> _Assigned task_
Each line of the data that mentions the string "below" needs to be identified and copied.

> _Exercise materials_
========================

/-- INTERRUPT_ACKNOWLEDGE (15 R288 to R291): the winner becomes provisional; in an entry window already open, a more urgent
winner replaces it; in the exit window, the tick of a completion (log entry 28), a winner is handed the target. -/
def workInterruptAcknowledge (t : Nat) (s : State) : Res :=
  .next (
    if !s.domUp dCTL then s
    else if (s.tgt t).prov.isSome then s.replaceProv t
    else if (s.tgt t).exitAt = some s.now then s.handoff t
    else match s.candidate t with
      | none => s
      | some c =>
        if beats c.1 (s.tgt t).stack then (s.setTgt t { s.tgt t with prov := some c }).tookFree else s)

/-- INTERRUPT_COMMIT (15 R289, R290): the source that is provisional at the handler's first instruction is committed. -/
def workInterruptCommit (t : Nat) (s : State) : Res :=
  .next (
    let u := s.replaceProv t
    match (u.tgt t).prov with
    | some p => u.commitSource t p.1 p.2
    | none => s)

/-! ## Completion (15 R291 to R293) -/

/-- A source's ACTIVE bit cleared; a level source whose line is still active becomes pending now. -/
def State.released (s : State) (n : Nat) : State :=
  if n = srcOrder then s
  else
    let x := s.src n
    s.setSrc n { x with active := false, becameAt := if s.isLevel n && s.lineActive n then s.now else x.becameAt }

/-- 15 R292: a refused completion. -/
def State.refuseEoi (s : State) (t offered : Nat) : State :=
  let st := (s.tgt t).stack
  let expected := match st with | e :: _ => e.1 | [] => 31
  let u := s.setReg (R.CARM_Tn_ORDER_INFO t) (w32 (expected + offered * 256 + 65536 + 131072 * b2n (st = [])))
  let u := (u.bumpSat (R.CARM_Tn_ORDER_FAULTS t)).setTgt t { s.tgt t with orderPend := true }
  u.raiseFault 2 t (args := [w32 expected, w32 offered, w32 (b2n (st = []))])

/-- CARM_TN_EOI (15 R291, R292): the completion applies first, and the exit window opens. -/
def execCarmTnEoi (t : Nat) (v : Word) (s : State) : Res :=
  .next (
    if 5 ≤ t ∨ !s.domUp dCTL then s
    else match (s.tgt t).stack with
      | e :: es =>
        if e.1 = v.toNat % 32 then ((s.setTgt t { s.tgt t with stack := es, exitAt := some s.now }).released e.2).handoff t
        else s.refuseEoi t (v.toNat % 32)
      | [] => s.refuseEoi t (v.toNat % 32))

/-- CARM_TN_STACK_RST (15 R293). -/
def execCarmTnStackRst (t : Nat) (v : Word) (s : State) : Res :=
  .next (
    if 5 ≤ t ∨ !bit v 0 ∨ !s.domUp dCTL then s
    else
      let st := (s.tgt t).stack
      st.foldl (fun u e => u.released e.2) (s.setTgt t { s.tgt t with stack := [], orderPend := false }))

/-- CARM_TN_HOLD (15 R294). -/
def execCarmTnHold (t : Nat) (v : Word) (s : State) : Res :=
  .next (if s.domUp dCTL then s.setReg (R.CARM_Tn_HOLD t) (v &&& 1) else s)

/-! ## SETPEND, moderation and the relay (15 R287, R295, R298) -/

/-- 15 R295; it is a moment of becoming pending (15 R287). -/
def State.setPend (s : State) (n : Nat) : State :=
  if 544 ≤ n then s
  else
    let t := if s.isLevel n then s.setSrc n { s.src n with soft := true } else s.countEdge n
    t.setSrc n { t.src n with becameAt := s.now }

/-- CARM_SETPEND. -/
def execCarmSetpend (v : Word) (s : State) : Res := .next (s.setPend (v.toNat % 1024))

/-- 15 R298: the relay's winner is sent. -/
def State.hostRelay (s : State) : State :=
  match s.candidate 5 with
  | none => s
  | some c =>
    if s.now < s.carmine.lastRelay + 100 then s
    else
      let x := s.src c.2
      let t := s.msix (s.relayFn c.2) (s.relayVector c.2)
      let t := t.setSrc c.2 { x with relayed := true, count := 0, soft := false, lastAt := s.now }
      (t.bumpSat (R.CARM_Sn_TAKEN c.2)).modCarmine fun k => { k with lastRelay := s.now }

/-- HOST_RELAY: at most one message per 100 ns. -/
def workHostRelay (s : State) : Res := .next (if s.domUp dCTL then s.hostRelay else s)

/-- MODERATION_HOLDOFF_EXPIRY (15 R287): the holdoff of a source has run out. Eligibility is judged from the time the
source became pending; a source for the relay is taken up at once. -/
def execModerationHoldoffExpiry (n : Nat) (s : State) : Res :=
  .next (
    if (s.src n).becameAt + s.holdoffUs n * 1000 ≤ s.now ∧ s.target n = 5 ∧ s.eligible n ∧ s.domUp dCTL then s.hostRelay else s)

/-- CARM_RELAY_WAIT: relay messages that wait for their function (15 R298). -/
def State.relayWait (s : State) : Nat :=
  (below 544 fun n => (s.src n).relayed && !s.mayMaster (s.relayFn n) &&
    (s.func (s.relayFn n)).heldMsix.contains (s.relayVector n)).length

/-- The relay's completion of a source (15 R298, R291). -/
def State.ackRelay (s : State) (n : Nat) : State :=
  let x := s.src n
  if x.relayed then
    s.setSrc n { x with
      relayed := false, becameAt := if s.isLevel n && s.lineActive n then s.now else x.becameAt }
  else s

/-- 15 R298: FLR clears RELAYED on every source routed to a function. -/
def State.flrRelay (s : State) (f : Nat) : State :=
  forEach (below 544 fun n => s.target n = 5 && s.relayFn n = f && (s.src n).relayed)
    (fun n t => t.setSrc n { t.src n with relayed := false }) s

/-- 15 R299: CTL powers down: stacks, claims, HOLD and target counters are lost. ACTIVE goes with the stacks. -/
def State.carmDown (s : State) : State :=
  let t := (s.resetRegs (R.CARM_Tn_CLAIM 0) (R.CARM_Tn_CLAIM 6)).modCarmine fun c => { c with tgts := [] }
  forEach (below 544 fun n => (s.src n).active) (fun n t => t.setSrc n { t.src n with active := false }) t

========================

> _Exercise output_
  (below 544 fun n => (s.src n).relayed && !s.mayMaster (s.relayFn n) &&
  forEach (below 544 fun n => s.target n = 5 && s.relayFn n = f && (s.src n).relayed)
  forEach (below 544 fun n => (s.src n).active) (fun n t => t.setSrc n { t.src n with active := false }) t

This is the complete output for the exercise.